# Redeeming MNT for cash



## Lurker (Sep 29, 2021)

I was looking through the FAQs on the Canadian Gold Reserve ETR (MNT) website and noticed the statement shown below. Is this essentially a 5% redemption fee (which seems excessive) or is it a fair price for the shares?

"CASH REDEMPTION: The cash redemption price (the "Cash Redemption Price") paid by the Mint will be equal to 95% of the lesser of (i) the volume-weighted average trading price of the ETRs on the TSX for the last five trading days prior to and including the Redemption Date, and (ii) the net asset value of the ETRs on the Redemption Date."


----------



## Spudd (Oct 11, 2011)

Sounds like a 5% fee to me.
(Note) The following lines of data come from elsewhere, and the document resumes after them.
/-! ## Reset and power (R18, R365, R401, R403) -/

/-- Health as a reset recomputes it from the resources that fail self-test (R401; log 37). -/
def Service.selfTest (v : Service) : Service :=
  let bad := !v.failedClusters.isEmpty || !v.failedLinks.isEmpty || !v.failedChans.isEmpty
  let v := { v with health := 0, replace := false }
  (if v.planes = 0#18 then v else v.worsen 1).worsen (if bad then 2 else 0)
/-- The image of one kind boots (R365): the staged one if there is one. It runs if it passes its check, and the fused SVN then rises to its own.
The image that a device is made with passes, unless it is damaged (log 7). -/
def Flash.boot (f : Flash) : Flash × Bool :=
  let f := { f with image := f.staged <|> f.image, staged := none }
  match f.image with
  | none => (f, !f.damaged)
  | some bs => match checkImage f.svn bs with
    | some i => if f.damaged then (f, false) else ({ f with svn := i.svn }, true)
    | none => (f, false)
/-- The device after a reset (R403): every context, launch and core array is cleared, and so is device memory, which no context can read
before GRANT zeroes it (log 33). What has failed stays failed. The boot ROM checks the Safelight image, and the Safelight that of the command
processor (R365). The shadow copy of the census shows the device as it then is (R17, R402). -/
def State.resetDevice (s : State) : State :=
  let v := s.svc
  let r := State.reset.svc
  let sl := v.slImage.boot
  let cp := v.cpImage.boot
  let svc : Service := { r with
    stepping := v.stepping, planes := v.planes, failedLinks := v.failedLinks, failedChans := v.failedChans
    failedClusters := v.failedClusters, slImage := sl.1, safelight := sl.2
    cpImage := if sl.2 then cp.1 else v.cpImage, cpOk := sl.2 && cp.2
    ports := v.ports.map fun p => { p with vfEnable := false } }
  let core (c : Nat) : Core := { Core.fresh with enabled := (s.coreAt c).enabled }
  let coresOff := s.cores.any fun c => !c.enabled
  let t : State := { State.reset with
    cores := (List.range 256).map core, svc := svc.selfTest, fabric := { Fabric.fresh with node := s.fabric.node, out := s.fabric.out, routes := s.fabric.routes }
    tick := s.tick, nextId := s.nextId, inputs := s.inputs }
  let t := t.modSvc fun v => (v.worsen (if coresOff then 2 else 0)).worsen (if t.clustersOn.isEmpty || !v.cpOk then 3 else 0)
  t.modSvc fun v => { v with shadow := t.censusWords 0#32 }
/-- RESET (R358, R403). -/
def execReset (f : Nat) (a : List Word) (s : State) : Out :=
  .next (if !s.atHead f 12 a then s else if s.isHolder f then s.resetDevice else s.answerMb f .denied 0)
/-- COLD_RESET (R403, R18): power, where it was lost, has returned. -/
def execColdReset (s : State) : Out := .next s.resetDevice
/-- POWER_LOSS (R18): nothing is kept but what is held without power. -/
def execPowerLoss (s : State) : Out := .next (s.resetDevice.modSvc fun v => { v with powered := false })

end Sys2Proof.Machine
end

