-- ==== Sys2Proof/Certificates/Slice0/Obligations.lean ====
section
/-!
DEFINITION. The statements about the model, each from the numbered rules of the manual.
-/
open Sys2Proof Sys2Proof.Machine

/-- R403, R349, R355, R319, R356, R374, R398, R193, R199: what reset leaves. Memory lists nothing and has its canonical form, the die cycle counters
are 0, no launch, workgroup or copy stands, no program context is live and the firmware context is, every queue is disabled with its reset values,
every event counter, service counter and mailbox register is 0, and the frame table has no entry other than its reset value. R25, R70: a warp that
begins a launch starts at its kernel entry with every cabinet register 0, U and not dead, nothing valid in drawer and latch, partition 32, the region-
poison flag clear and its special registers at their reset values. Model's choice (log 1, log 7): what memory lists at reset, and the node number 0.
-/
def Obligations.ResetState : Prop :=
  let s := State.reset
  (s.memWf = true ∧ s.mem.shaped ∧ s.mem.log = [] ∧ (∀ a, s.mem.base.byte a = 0#8 ∧ s.mem.base.token a = none)) ∧
  ((∀ d, s.ctr d = 0) ∧ s.launches = [] ∧ s.wgs = [] ∧ s.copies = [] ∧ s.smaps = [] ∧ s.inputs = [] ∧ s.svc.powered = true ∧ s.svc.frames = []) ∧
  (s.ctxs.length = 64 ∧ (s.ctx 0).state = 1 ∧ (s.ctx 0).func = 29 ∧ (∀ t, 1 ≤ t → (s.ctx t).state = 0) ∧
    ∀ t, (s.ctx t).roots = [none, none, none] ∧ (s.ctx t).ectr = List.replicate 64 0#32 ∧ (s.ctx t).csEn = false ∧ (s.ctx t).csSeq = 0#32 ∧
      (s.ctx t).eqEn = false ∧ (s.ctx t).injArm = false ∧ (s.ctx t).srSeq = 0 ∧ (s.ctx t).srDone = 0) ∧
  (s.queues.length = 256 ∧ ∀ q ∈ s.queues, q.en = false ∧ q.drain = false ∧ q.base = 0#64 ∧ q.place = 0#16 ∧ q.ctx = 0 ∧ q.weight = 1 ∧ q.widx = 0#32 ∧ q.ridx = 0#32) ∧
  (s.svc.funcs.length = 18 ∧ ∀ f ∈ s.svc.funcs, f.mbreq = List.replicate 16 0#32 ∧ f.busy = false ∧ f.status = 0 ∧ f.result = 0#32 ∧ f.isolated = false) ∧ s.svc.holder = 0 ∧
  s.svc.mailbox = [] ∧ s.fabric.node = 0 ∧
  ∀ (l : Launch) (wg k quad base : Nat),
    let w := Warp.begin l wg k quad base
    (∀ i < 32, w.pcOf i = BitVec.ofNat 64 l.krec.entry) ∧ (∀ c, isCab c = true → w.shapeOf c = .u ∧ (w.cab.getD c.toNat Reg.fresh).dead = false ∧ ∀ i < 32, w.valueOf c i = Val.zero) ∧
    (∀ x ∈ w.drawer, x.valid = 0#32) ∧ (∀ x ∈ w.latch, x.valid = 0#32) ∧ w.tsize = 32 ∧ w.region.flag = false ∧ w.region.opened = false ∧
    w.fpmode = 1#32 ∧ w.fpstat = 0#32 ∧ w.chan = 0#32

/-- R82 to R89: words of the manual's own examples, one or more of every family of the table, are the instructions they stand for, and 0x00000000 and
0xEE000000 are words of no instruction (R78, R79). -/
def Obligations.DecodeExamples : Prop :=
  decodeWord 0x02000000#32 = .instr .nop ∧ decodeWord 0x08100002#32 = .instr (.bnz 8#8 2#17) ∧ decodeWord 0x1C122000#32 = .instr (.sset 9#8 0x40#10) ∧
  decodeWord 0x20001234#32 = .instr (.ximmL 0x1234#16) ∧ decodeWord 0x24000002#32 = .instr (.life 0#8 2#16) ∧ decodeWord 0x28000D0C#32 = .instr (.scale 0x0D#8 0x0C#8) ∧
  decodeWord 0x32040064#32 = .instr (.movi 2#8 100#17) ∧ decodeWord 0x40060204#32 = .instr (.iadd 3#8 1#8 2#8 0#1) ∧ decodeWord 0x4E0607FF#32 = .instr (.iaddi 3#8 3#8 0x1FF#9) ∧
  decodeWord 0x5C10067F#32 = .instr (.logi 8#8 3#8 0#2 0x7F#7) ∧ decodeWord 0x701409E3#32 = .instr (.lgetRot 10#8 4#8 0xF1#8) ∧ decodeWord 0x75E41004#32 = .instr (.wredMax 0xF2#8 8#8 0#1) ∧
  decodeWord 0x860C0407#32 = .instr (.fmaL 6#8 2#8 3#8) ∧ decodeWord 0x920612F0#32 = .instr (.cvt 3#8 9#8 7#4 8#4) ∧ decodeWord 0xA2060206#32 = .instr (.sfuExp2 3#8 1#8) ∧
  decodeWord 0xA9E01400#32 = .instr (.smxm 0xF0#8 10#8) ∧ decodeWord 0xB01008A4#32 = .instr (.ld 8#8 4#8 1#2 2#3 1#2 0#1 0#1) ∧ decodeWord 0xB8140804#32 = .instr (.atom 10#8 4#8 0#2 0#4 2#2 0#1) ∧
  decodeWord 0xD0505840#32 = .instr (.xcopyG2s 40#8 44#8 8#6) ∧ decodeWord 0xD6686401#32 = .instr (.twaitAny 52#8 50#8) ∧ decodeWord 0xE0602819#32 = .instr (.mloop 3#4 0#4 0x14#8 0x0C#8 1#1) ∧
  decodeWord 0xE83C2A00#32 = .instr (.mget 30#8 21#8 0#4) ∧ decodeWord 0xF8000000#32 = .instr .rgn ∧ decodeWord 0xFA800002#32 = .instr (.commitB 2#17) ∧
  decodeWord 0xFC0C0602#32 = .instr (.pinfoCause 6#8 3#8) ∧ decodeWord 0xF0000003#32 = .instr (.barArrive 3#4) ∧ decodeWord 0#32 = .suppressed .encoding ∧ decodeWord 0xEE000000#32 = .suppressed .encoding

/-- R74, R75, R78, R79, R82 to R89: the word of every well-formed instruction decodes to it, with every operand at every value that it may have; a
word that decodes to an instruction is that instruction's word, so that no two words are one instruction and no bit of a word is passed over; and a
word belongs to no instruction's OP exactly where its OP is unassigned. -/
def Obligations.EncodeDecode : Prop :=
  (∀ i : Instr, i.isWord = true → i.wf = true → decodeWord (encode i) = .instr i) ∧
  (∀ (w : Word) (i : Instr), decodeWord w = .instr i → i.isWord = true ∧ encode i = w) ∧
  ∀ w : Word, decodeWord w = .suppressed .encoding ↔ w.toNat / 2 ^ 25 ∈
    [0x00, 0x0F, 0x17, 0x1E, 0x1F, 0x37, 0x55, 0x56, 0x57, 0x5E, 0x5F, 0x66, 0x67, 0x6E, 0x6F, 0x77, 0x7F]

/-- R74, R198, R78: a step in which a warp fetches runs what the bytes at its PC stand for. Where the PC's page is mapped executable and neither its
sector nor the word is poisoned, the step is the meaning of the decoded instruction, or of the suppressed word, in the state that the fetch leaves.
What stands around it is named here: the time that passes, the choice of the warp, the first issue of a workgroup's residence; that a step in which a
context meets an error in its own dirty line delivers nothing but the kill that follows (R411); that a move which would change a line that the host
may cache waits for the host to give it up (R268); the order of requests within a cycle (R261); and, the model's own, whether the next relaxed load is
performed later (log 72). A wait whose line has been written tests again before anything else (R295). An input of the outside comes next (log 3). A
machine without power stops (R18), and one whose Safelight does not run does nothing of its own (R365). -/
def Obligations.StepRunsFetched : Prop :=
  let runs := fun (u : State) (around : Out → Out) (out : Out) =>
    ∀ (act : Mask) (pc : DWord) (x y : State) (lf : TlbEntry) (w : Word),
      u.warp.group = some (act, pc) → u.warp.mayIssue = true → u.warp.fetchHold = none →
      u.lookup (some (u.coreOf u.warp.ref.wg)) u.myDie u.myTag 0 pc false = (x, .leaf lf) → lf.ex = true →
      x.access u.myDie u.myTag (lf.frame + pc.toNat % 65536) { u.here act pc with addr := some (pc, 0xFFF8#16) } lf.mt = (y, none) →
      y.wordAt u.myDie (lf.frame + pc.toNat % 65536) = Val.clean w →
      let z := (y.modFocus fun v => { v with ir := none }).beganNow
      match decodeWord w with
      | .instr i => out = around (exec i z)
      | .suppressed k => out = around (exec (.suppressedWord k) z)
  ∀ s : State,
    (s.allWarps.find? s.retestDue = none →
      (∀ x rest, s.inputs = x :: rest → x.i = .instructionFetch → s.svc.runs = true → let b : State := { s.turn with inputs := rest, via := x.via }
        runs b (fun out => b.timed { at' := some b.warp.ref, i := .instructionFetch } (b.invalidating (b.orKilled out))) (step s)) ∧
      (∀ r, s.inputs = [] → s.svc.runs = true → s.moves = [{ at' := some r, i := .instructionFetch }] → let b := s.turn
        runs (b.focus r) (fun out => b.drawn (b.timed { at' := some r, i := .instructionFetch } (b.guarded (b.orKilled out)))) (step s)) ∧
      (s.inputs = [] → s.svc.runs = true → s.moves ≠ [] → let b := s.turn
        ∃ m ∈ s.moves, step s = b.drawn (b.timed m (b.guarded (b.orKilled (b.make m))))) ∧
      (s.inputs = [] → s.svc.runs = true → s.moves = [] → step s = .next s.turn)) ∧
    (∀ w, s.allWarps.find? s.retestDue = some w → s.svc.runs = true →
      step s = s.turn.invalidating (s.turn.orKilled (.next (s.turn.asWarp w.ref State.waitTest)))) ∧
    (s.inputs = [] → s.svc.powered = true → s.svc.safelight = false → step s = .next s.turn) ∧
    (s.inputs = [] → s.svc.powered = false → step s = .fault .unpowered) ∧
    (∀ t, t.svc.lost = none → s.orKilled (.next t) = .next t) ∧
    (∀ t die tag pa, t.svc.lost = some (die, tag, pa) → s.orKilled (.next t) = .next (s.killOwner die tag pa)) ∧
    (∀ t, (∀ l ∈ s.svc.directory, s.homeLine l = t.homeLine l) → s.guarded (.next t) = .next t ∧ s.invalidating (.next t) = .next t) ∧
    (∀ t l, l ∈ s.svc.directory → s.homeLine l ≠ t.homeLine l → ∃ u, s.guarded (.next t) = .next u ∧ u.mem = s.mem ∧ u.wgs = s.wgs ∧ u.warp = s.warp ∧
      ∃ k, (k, l) ∈ u.svc.backInv) ∧
    (∀ m t, (∀ e ∈ t.mem.log, ∃ x ∈ s.mem.log, x.origin = e.origin ∧ x.stamp = e.stamp) → s.timed m (.next t) = .next t) ∧
    (∀ t, ∃ b, s.drawn (.next t) = .next { t with slack := b }) ∧
    (s.svc.lost = none → ∀ t, step s = .next t → t.svc.lost = none)

/-- R199: in a memory in its canonical form a write of a byte is read back and leaves every other byte and every sector's token; poisoning or cleaning
a sector is read back and leaves every other sector and every byte; a sector write poisons, cleans or leaves the sector as the rule says, and of a
byte half of which is written the other half stays, which makes the write partial (R245); each of them keeps the canonical form; and memories that
read alike are equal. -/
def Obligations.MemoryReadsBack : Prop :=
  ∀ m : Memory, m.wf = true →
    let written := fun (w : SectorWrite) (k : Nat) => if w.half.getLsbD k then (w.data.getD k 0#8 &&& 0x0F#8) ||| (m.byte (w.addr + k) &&& 0xF0#8) else w.data.getD k 0#8
    (∀ a v, (m.setByte a v).wf = true ∧ (∀ x, (m.setByte a v).byte x = if x = a then v else m.byte x) ∧ ∀ x, (m.setByte a v).token x = m.token x) ∧
    (∀ a t, (m.mark a t).wf = true ∧ (∀ x, (m.mark a t).byte x = m.byte x) ∧ ∀ x, (m.mark a t).token x = if x / 32 = a / 32 then t else m.token x) ∧
    (∀ w : SectorWrite, w.addr % 32 = 0 → w.data.length ≤ 32 →
      (m.apply w).wf = true ∧
      (∀ x, x / 32 ≠ w.addr / 32 → (m.apply w).byte x = m.byte x ∧ (m.apply w).token x = m.token x) ∧
      (∀ t, w.poison = some t → (m.apply w).token w.addr = some t) ∧
      (w.poison = none → w.mask = 0xFFFFFFFF#32 → w.half = 0#32 → w.data.length = 32 →
        (m.apply w).token w.addr = none ∧ ∀ k < 32, (m.apply w).byte (w.addr + k) = written w k) ∧
      (w.poison = none → (w.mask ≠ 0xFFFFFFFF#32 ∨ w.half ≠ 0#32) → (m.apply w).token w.addr = m.token w.addr ∧
        (m.token w.addr ≠ none → m.apply w = m) ∧
        (m.token w.addr = none → w.data.length = 32 → ∀ k < 32, (m.apply w).byte (w.addr + k) = if w.mask.getLsbD k then written w k else m.byte (w.addr + k)))) ∧
    ∀ n : Memory, n.wf = true → (∀ a, m.byte a = n.byte a ∧ m.token a = n.token a) → m = n

/-- Every step keeps every memory of the device in its canonical form: no instruction and no event lists a byte twice, out of order or at the value
that an unlisted byte reads as (log 1; R199). -/
def Obligations.StepKeepsMemory : Prop :=
  ∀ s t : State, s.memWf = true → step s = .next t → t.memWf = true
But honestly, nobody would ever do this, they'd just sell it on the open market. This is only for institutional investors.


----------



## james4beach (Nov 15, 2012)

Spudd said:


> Sounds like a 5% fee to me. But honestly, nobody would ever do this, they'd just sell it on the open market. This is only for institutional investors.


You have to redeem in massive blocks, and yeah, there's a fee -- because they actually load the gold into a Brinks car, with armed guards, and send it to you!

I have been in contact with the administrator of this Mint program and can tell you there actually was a holder who did a large physical redemption, I think it was last year. So investors certainly can choose to do it, if they want. The metal is there, and the Mint will send it to you.

I really like MNT overall, but the problem is the premium/discount fluctuations. It's basically a closed end fund, because there is a constant amount of gold sitting in their vaults. As the shares trade, they may go above or below the fair value NAV. Personally I don't see this as a huge problem, and my gold position in my RRSP is entirely in MNT since it's a long term holding.


----------